Data entries —
..............................
-- ==== Sys2Proof/Decode.lean ====
section
/-! DEFINITION. Decoding a command word by its fields, and encoding a command (spec 30_encoding R91 to R98).
Decoding needs no state (R93) and is total: a word that spells no command is rejected by the name of what is
wrong with it, and executing it raises `IllegalCommand` (R98). -/

namespace Sys2Proof

/-- The fields of format R (spec 30_encoding R91). Format I is the same word read with `ra` zero and
`imm16 = rb ∥ rc ∥ fn` (R92). -/
structure Fields where
  op : BitVec 8
  rd : Reg
  ra : Reg
  rb : Reg
  rc : Reg
  fn : BitVec 8
deriving DecidableEq, Repr

/-- Why a word spells no command (spec 30_encoding R98). -/
inductive DecodeError where
  /-- The opcode is not in the table. -/
  | unknownOpcode (op : BitVec 8)
  /-- A must-be-zero field is not zero. -/
  | nonZeroField
  /-- A function code of `0x20` or `0x21` outside R97. -/
  | undefinedFn (fn : BitVec 8)
deriving DecidableEq, Repr

/-- The word made of the fields, opcode in bits 31:24 (spec 30_encoding R90, R91). -/
def Fields.toWord (f : Fields) : CmdWord := f.op ++ f.rd ++ f.ra ++ f.rb ++ f.rc ++ f.fn

/-- The fields of a word (spec 30_encoding R91). -/
def Fields.ofWord (w : CmdWord) : Fields where
  op := w.extractLsb' 24 8
  rd := w.extractLsb' 20 4
  ra := w.extractLsb' 16 4
  rb := w.extractLsb' 12 4
  rc := w.extractLsb' 8 4
  fn := w.extractLsb' 0 8

/-- `imm16 = w[15:0]` (spec 30_encoding R92, R96). -/
def Fields.imm16 (f : Fields) : BitVec 16 := f.rb ++ f.rc ++ f.fn

/-- The CSR number `imm16[11:0]` (spec 30_encoding R96). -/
def Fields.csr (f : Fields) : CsrNum := f.rc ++ f.fn

/-- The command, if every field it leaves unused is zero (spec 30_encoding R91). -/
def whenZero (unusedZero : Bool) (i : Instr) : Except DecodeError Instr :=
  if unusedZero then .ok i else .error .nonZeroField

/-- `CLIP*` by the function code (spec 30_encoding R94, R97). -/
def decodeClip (f : Fields) : Except DecodeError Instr :=
  match f.fn with
  | 0x00#8 => whenZero (f.rd == 0) (.clip8 f.ra f.rb f.rc)
  | 0x01#8 => whenZero (f.rd == 0) (.clip16le f.ra f.rb f.rc)
  | 0x02#8 => whenZero (f.rd == 0) (.clip24le f.ra f.rb f.rc)
  | 0x03#8 => whenZero (f.rd == 0) (.clip32le f.ra f.rb f.rc)
  | 0x05#8 => whenZero (f.rd == 0) (.clip16be f.ra f.rb f.rc)
  | 0x06#8 => whenZero (f.rd == 0) (.clip24be f.ra f.rb f.rc)
  | 0x07#8 => whenZero (f.rd == 0) (.clip32be f.ra f.rb f.rc)
  | fn => .error (.undefinedFn fn)

/-- `TOF*` by the function code (spec 30_encoding R94, R97). -/
def decodeTof (f : Fields) : Except DecodeError Instr :=
  match f.fn with
  | 0x00#8 => whenZero (f.rd == 0) (.tof8 f.ra f.rb f.rc)
  | 0x01#8 => whenZero (f.rd == 0) (.tof16le f.ra f.rb f.rc)
  | 0x02#8 => whenZero (f.rd == 0) (.tof24le f.ra f.rb f.rc)
  | 0x03#8 => whenZero (f.rd == 0) (.tof32le f.ra f.rb f.rc)
  | 0x05#8 => whenZero (f.rd == 0) (.tof16be f.ra f.rb f.rc)
  | 0x06#8 => whenZero (f.rd == 0) (.tof24be f.ra f.rb f.rc)
  | 0x07#8 => whenZero (f.rd == 0) (.tof32be f.ra f.rb f.rc)
  | fn => .error (.undefinedFn fn)

/-- The command the fields spell (spec 30_encoding R94). -/
def decodeFields (f : Fields) : Except DecodeError Instr :=
  match f.op with
  | 0x00#8 => whenZero (f.rd == 0 && f.ra == 0 && f.rb == 0 && f.rc == 0 && f.fn == 0) .nop
  | 0x01#8 => whenZero (f.ra == 0) (.li f.rd f.imm16)
  | 0x02#8 => whenZero (f.ra == 0) (.lis f.rd f.imm16)
  | 0x03#8 => whenZero (f.ra == 0 && f.rb == 0) (.csrr f.rd f.csr)
  | 0x10#8 => whenZero (f.rb == 0 && f.rc == 0 && f.fn == 0) (.bswap16 f.rd f.ra)
  | 0x11#8 => whenZero (f.rb == 0 && f.rc == 0 && f.fn == 0) (.bswap32 f.rd f.ra)
  | 0x12#8 => whenZero (f.rb == 0 && f.rc == 0 && f.fn == 0) (.fb3 f.rd f.ra)
  | 0x13#8 => whenZero (f.rb == 0 && f.rc == 0 && f.fn == 0) (.fb4 f.rd f.ra)
  | 0x14#8 => whenZero (f.rb == 0 && f.rc == 0 && f.fn == 0) (.fxw f.rd f.ra)
  | 0x15#8 => whenZero (f.rb == 0 && f.rc == 0 && f.fn == 0) (.fxf f.rd f.ra)
  | 0x20#8 => decodeClip f
  | 0x21#8 => decodeTof f
  | 0x30#8 => whenZero (f.rd == 0 && f.ra == 0 && f.rb == 0 && f.rc == 0 && f.fn == 0) .firrst
  | 0x31#8 => whenZero (f.rb == 0 && f.rc == 0 && f.fn == 0) (.firpush f.rd f.ra)
  | 0x32#8 => whenZero (f.rd == 0 && f.rc == 0 && f.fn == 0) (.firnom f.ra f.rb)
  | 0x33#8 => whenZero (f.rd == 0 && f.ra == 0 && f.rb == 0 && f.rc == 0 && f.fn == 0) .tsinit
  | 0x34#8 => whenZero (f.rb == 0 && f.rc == 0 && f.fn == 0) (.tstamp f.rd f.ra)
  | 0x40#8 => whenZero (f.rd == 0 && f.ra == 0 && f.rb == 0 && f.rc == 0 && f.fn == 0) .anclr
  | 0x41#8 => whenZero (f.rd == 0 && f.rc == 0 && f.fn == 0) (.ancadd f.ra f.rb)
  | 0x42#8 => whenZero (f.ra == 0 && f.rb == 0 && f.rc == 0 && f.fn == 0) (.ancnt f.rd)
  | 0x43#8 => whenZero (f.ra == 0 && f.rb == 0 && f.rc == 0 && f.fn == 0) (.ancf f.rd)
  | 0x44#8 => whenZero (f.ra == 0 && f.rb == 0 && f.rc == 0 && f.fn == 0) (.anct f.rd)
  | 0x45#8 => whenZero (f.ra == 0 && f.rb == 0 && f.rc == 0 && f.fn == 0) (.estrate f.rd)
  | 0x46#8 => whenZero (f.rb == 0 && f.rc == 0 && f.fn == 0) (.estf2t f.rd f.ra)
  | op => .error (.unknownOpcode op)

/-- The command a word spells, or why it spells none (spec 30_encoding R93, R98). -/
def decode (w : CmdWord) : Except DecodeError Instr := decodeFields (Fields.ofWord w)

/-- The fields of a command with an immediate (format I, spec 30_encoding R92). -/
def immFields (op : BitVec 8) (rd : Reg) (imm16 : BitVec 16) : Fields :=
  ⟨op, rd, 0, imm16.extractLsb' 12 4, imm16.extractLsb' 8 4, imm16.extractLsb' 0 8⟩

/-- The fields of a command: the row's opcode and function code, each used field, zero elsewhere
(spec 30_encoding R94, R102). -/
def encodeFields : Instr → Fields
  | .nop => ⟨0x00, 0, 0, 0, 0, 0⟩
  | .li rd imm16 => immFields 0x01 rd imm16
  | .lis rd imm16 => immFields 0x02 rd imm16
  | .csrr rd csr => ⟨0x03, rd, 0, 0, csr.extractLsb' 8 4, csr.extractLsb' 0 8⟩
  | .bswap16 rd ra => ⟨0x10, rd, ra, 0, 0, 0⟩
  | .bswap32 rd ra => ⟨0x11, rd, ra, 0, 0, 0⟩
  | .fb3 rd ra => ⟨0x12, rd, ra, 0, 0, 0⟩
  | .fb4 rd ra => ⟨0x13, rd, ra, 0, 0, 0⟩
  | .fxw rd ra => ⟨0x14, rd, ra, 0, 0, 0⟩
  | .fxf rd ra => ⟨0x15, rd, ra, 0, 0, 0⟩
  | .clip8 ra rb rc => ⟨0x20, 0, ra, rb, rc, 0x00⟩
  | .clip16le ra rb rc => ⟨0x20, 0, ra, rb, rc, 0x01⟩
  | .clip24le ra rb rc => ⟨0x20, 0, ra, rb, rc, 0x02⟩
  | .clip32le ra rb rc => ⟨0x20, 0, ra, rb, rc, 0x03⟩
  | .clip16be ra rb rc => ⟨0x20, 0, ra, rb, rc, 0x05⟩
  | .clip24be ra rb rc => ⟨0x20, 0, ra, rb, rc, 0x06⟩
  | .clip32be ra rb rc => ⟨0x20, 0, ra, rb, rc, 0x07⟩
  | .tof8 ra rb rc => ⟨0x21, 0, ra, rb, rc, 0x00⟩
  | .tof16le ra rb rc => ⟨0x21, 0, ra, rb, rc, 0x01⟩
  | .tof24le ra rb rc => ⟨0x21, 0, ra, rb, rc, 0x02⟩
  | .tof32le ra rb rc => ⟨0x21, 0, ra, rb, rc, 0x03⟩
  | .tof16be ra rb rc => ⟨0x21, 0, ra, rb, rc, 0x05⟩
  | .tof24be ra rb rc => ⟨0x21, 0, ra, rb, rc, 0x06⟩
  | .tof32be ra rb rc => ⟨0x21, 0, ra, rb, rc, 0x07⟩
  | .firrst => ⟨0x30, 0, 0, 0, 0, 0⟩
  | .firpush rd ra => ⟨0x31, rd, ra, 0, 0, 0⟩
  | .firnom ra rb => ⟨0x32, 0, ra, rb, 0, 0⟩
  | .tsinit => ⟨0x33, 0, 0, 0, 0, 0⟩
  | .tstamp rd ra => ⟨0x34, rd, ra, 0, 0, 0⟩
  | .anclr => ⟨0x40, 0, 0, 0, 0, 0⟩
  | .ancadd ra rb => ⟨0x41, 0, ra, rb, 0, 0⟩
  | .ancnt rd => ⟨0x42, rd, 0, 0, 0, 0⟩
  | .ancf rd => ⟨0x43, rd, 0, 0, 0, 0⟩
  | .anct rd => ⟨0x44, rd, 0, 0, 0, 0⟩
  | .estrate rd => ⟨0x45, rd, 0, 0, 0, 0⟩
  | .estf2t rd ra => ⟨0x46, rd, ra, 0, 0, 0⟩

/-- The command word of a command (spec 30_encoding R102). -/
def encode (i : Instr) : CmdWord := (encodeFields i).toWord

/-- The command word the host hands over as `nbits` bits of the number `w`; bits above are 0. -/
def tableWord (nbits w : Nat) : CmdWord := BitVec.ofNat 32 (w % 2 ^ nbits)

/-- The instruction the decoder reads from a word numbered as the opcode table numbers it. A command is one
32-bit word that the host presents whole (spec 30_encoding R90, 10_state R24), so no byte order arises. -/
def decodeTableWord (nbits w : Nat) : Option Instr := (decode (tableWord nbits w)).toOption

end Sys2Proof
end

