-- ==== Sys2Proof/Machine/Transactions.lean ====
section
/-! DEFINITION. The seven host transactions, each a function on the state (spec 60_exceptions R270). -/

namespace Sys2Proof.Machine

/-- `CMD(w)`: discarded undecoded while faulted, `IllegalCommand` if the word spells no command, else the
command's meaning (spec 60_exceptions R264, R266, 30_encoding R98). -/
def runCommand (w : CmdWord) (s : State) : Host.Outcome State Fault Refusal :=
  if s.faulted then .next s
  else
    match decode w with
    | .ok i => exec i s
    | .error _ => raise .illegalCommand w s

/-- The value a read transaction returns, put behind the earlier ones (log 5). -/
def State.reply (s : State) (r : Reply) : State := { s with output := s.output ++ [r] }

/-- `MEMWR(a, bs)`: ignored entirely if it does not lie inside `MEM` (spec 60_exceptions R270). -/
def State.hostWrite (s : State) (a : Nat) (bs : List Byte) : State :=
  if s.inMem a bs.length then s.storeBytes a bs else s

/-- The bytes `MEMRD(a, n)` returns: `n` zero bytes if the range does not lie inside `MEM` (spec
60_exceptions R270; DEDUCED for a range that lies partly inside, log 6). -/
def State.hostRead (s : State) (a n : Nat) : List Byte :=
  if s.inMem a n then s.mem.readBytes a n else List.replicate n 0#8

/-- One host transaction (spec 60_exceptions R270). -/
def transact (t : Transaction) (s : State) : Host.Outcome State Fault Refusal :=
  match t with
  | .reset => .next s.applyReset
  | .cmd w => runCommand w s
  | .regwr i v => .next (s.setReg i v)
  | .regrd i => .next (s.reply (.reg (s.reg i)))
  | .memwr a bs => .next (s.hostWrite a bs)
  | .memrd a n => .next (s.reply (.mem (s.hostRead a n)))
  | .csrrd c => .next (s.reply (.csr ((s.csr c).getD 0#64)))

/-- Apply the oldest pending transaction; with none pending the block is idle and keeps all state (spec
60_exceptions R273, 70_reset_and_hazards R306; DEDUCED, log 4). -/
def nextTransaction (s : State) : Host.Outcome State Fault Refusal :=
  match s.input with
  | [] => .next s
  | t :: rest => transact t { s with input := rest }

/-- The transaction list with a command put first. -/
def State.presentFirst (s : State) (w : CmdWord) : State := { s with input := .cmd w :: s.input }

end Sys2Proof.Machine
end

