@[simp] theorem push_mem (v : Word64) : (s.push v).mem = s.mem := by
  unfold State.push; split <;> rfl

@[simp] theorem push_input (v : Word64) : (s.push v).input = s.input := by
  unfold State.push; split <;> rfl

@[simp] theorem push_output (v : Word64) : (s.push v).output = s.output := by
  unfold State.push; split <;> rfl

@[simp] theorem push_reg (v : Word64) (r : Reg) : (s.push v).reg r = s.reg r := by
  simp [State.reg]

@[simp] theorem evictOldest_cfg : s.evictOldest.cfg = s.cfg := by
  unfold State.evictOldest; split <;> rfl

@[simp] theorem addAnchor_cfg (a : Anchor) : (s.addAnchor a).cfg = s.cfg := by
  unfold State.addAnchor; split <;> simp

@[simp] theorem evictOldest_regs : s.evictOldest.regs = s.regs := by
  unfold State.evictOldest; split <;> rfl

@[simp] theorem addAnchor_regs (a : Anchor) : (s.addAnchor a).regs = s.regs := by
  unfold State.addAnchor; split <;> simp

@[simp] theorem evictOldest_status : s.evictOldest.status = s.status := by
  unfold State.evictOldest; split <;> rfl

@[simp] theorem addAnchor_status (a : Anchor) : (s.addAnchor a).status = s.status := by
  unfold State.addAnchor; split <;> simp

@[simp] theorem evictOldest_fcmd : s.evictOldest.fcmd = s.fcmd := by
  unfold State.evictOldest; split <;> rfl

@[simp] theorem addAnchor_fcmd (a : Anchor) : (s.addAnchor a).fcmd = s.fcmd := by
  unfold State.addAnchor; split <;> simp

@[simp] theorem evictOldest_firctl : s.evictOldest.firctl = s.firctl := by
  unfold State.evictOldest; split <;> rfl

@[simp] theorem addAnchor_firctl (a : Anchor) : (s.addAnchor a).firctl = s.firctl := by
  unfold State.addAnchor; split <;> simp

@[simp] theorem evictOldest_firiter : s.evictOldest.firiter = s.firiter := by
  unfold State.evictOldest; split <;> rfl

@[simp] theorem addAnchor_firiter (a : Anchor) : (s.addAnchor a).firiter = s.firiter := by
  unfold State.addAnchor; split <;> simp

@[simp] theorem evictOldest_firwp : s.evictOldest.firwp = s.firwp := by
  unfold State.evictOldest; split <;> rfl

@[simp] theorem addAnchor_firwp (a : Anchor) : (s.addAnchor a).firwp = s.firwp := by
  unfold State.addAnchor; split <;> simp

@[simp] theorem evictOldest_firnom : s.evictOldest.firnom = s.firnom := by
  unfold State.evictOldest; split <;> rfl

@[simp] theorem addAnchor_firnom (a : Anchor) : (s.addAnchor a).firnom = s.firnom := by
  unfold State.addAnchor; split <;> simp

@[simp] theorem evictOldest_tsraw : s.evictOldest.tsraw = s.tsraw := by
  unfold State.evictOldest; split <;> rfl

@[simp] theorem addAnchor_tsraw (a : Anchor) : (s.addAnchor a).tsraw = s.tsraw := by
  unfold State.addAnchor; split <;> simp

@[simp] theorem evictOldest_tsfilt : s.evictOldest.tsfilt = s.tsfilt := by
  unfold State.evictOldest; split <;> rfl

@[simp] theorem addAnchor_tsfilt (a : Anchor) : (s.addAnchor a).tsfilt = s.tsfilt := by
  unfold State.addAnchor; split <;> simp

@[simp] theorem evictOldest_firdata : s.evictOldest.firdata = s.firdata := by
  unfold State.evictOldest; split <;> rfl

@[simp] theorem addAnchor_firdata (a : Anchor) : (s.addAnchor a).firdata = s.firdata := by
  unfold State.addAnchor; split <;> simp

@[simp] theorem evictOldest_mem : s.evictOldest.mem = s.mem := by
  unfold State.evictOldest; split <;> rfl

@[simp] theorem addAnchor_mem (a : Anchor) : (s.addAnchor a).mem = s.mem := by
  unfold State.addAnchor; split <;> simp

@[simp] theorem evictOldest_input : s.evictOldest.input = s.input := by
  unfold State.evictOldest; split <;> rfl

@[simp] theorem addAnchor_input (a : Anchor) : (s.addAnchor a).input = s.input := by
  unfold State.addAnchor; split <;> simp

@[simp] theorem evictOldest_output : s.evictOldest.output = s.output := by
  unfold State.evictOldest; split <;> rfl

@[simp] theorem addAnchor_output (a : Anchor) : (s.addAnchor a).output = s.output := by
  unfold State.addAnchor; split <;> simp

@[simp] theorem addAnchor_reg (a : Anchor) (r : Reg) : (s.addAnchor a).reg r = s.reg r := by
  simp [State.reg]

@[simp] theorem applyReset_cfg : s.applyReset.cfg = s.cfg := rfl
@[simp] theorem applyReset_regs : s.applyReset.regs = Vector.replicate 16 0#64 := rfl
@[simp] theorem applyReset_status : s.applyReset.status = 0#16 := rfl
@[simp] theorem applyReset_fcmd : s.applyReset.fcmd = 0#32 := rfl
@[simp] theorem applyReset_firctl : s.applyReset.firctl = 1#2 := rfl
@[simp] theorem applyReset_firiter : s.applyReset.firiter = 0#32 := rfl
@[simp] theorem applyReset_firwp : s.applyReset.firwp = 0#6 := rfl
@[simp] theorem applyReset_firnom : s.applyReset.firnom = 0#64 := rfl
@[simp] theorem applyReset_tsraw : s.applyReset.tsraw = 0#64 := rfl
@[simp] theorem applyReset_tsfilt : s.applyReset.tsfilt = 0#64 := rfl
@[simp] theorem applyReset_firdata : s.applyReset.firdata = Vector.replicate 33 0#64 := rfl
@[simp] theorem applyReset_anchors : s.applyReset.anchors = [] := rfl
@[simp] theorem applyReset_anchead : s.applyReset.anchead = 0#12 := rfl
@[simp] theorem applyReset_sx : s.applyReset.sx = 0#76 := rfl
@[simp] theorem applyReset_sy : s.applyReset.sy = 0#76 := rfl
@[simp] theorem applyReset_sxx : s.applyReset.sxx = 0#140 := rfl
@[simp] theorem applyReset_sxy : s.applyReset.sxy = 0#140 := rfl
@[simp] theorem applyReset_mem : s.applyReset.mem = s.mem := rfl
@[simp] theorem applyReset_input : s.applyReset.input = s.input := rfl
@[simp] theorem applyReset_output : s.applyReset.output = s.output := rfl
..............................
Brief — Beginning at the line with "def encode (i" and ending at the line with "command is one", reproduce each line of the data above exactly, and add no other lines.

Exercise solution —
def encode (i : Instr) : CmdWord := (encodeFields i).toWord

/-- The command word the host hands over as `nbits` bits of the number `w`; bits above are 0. -/
def tableWord (nbits w : Nat) : CmdWord := BitVec.ofNat 32 (w % 2 ^ nbits)

/-- The instruction the decoder reads from a word numbered as the opcode table numbers it. A command is one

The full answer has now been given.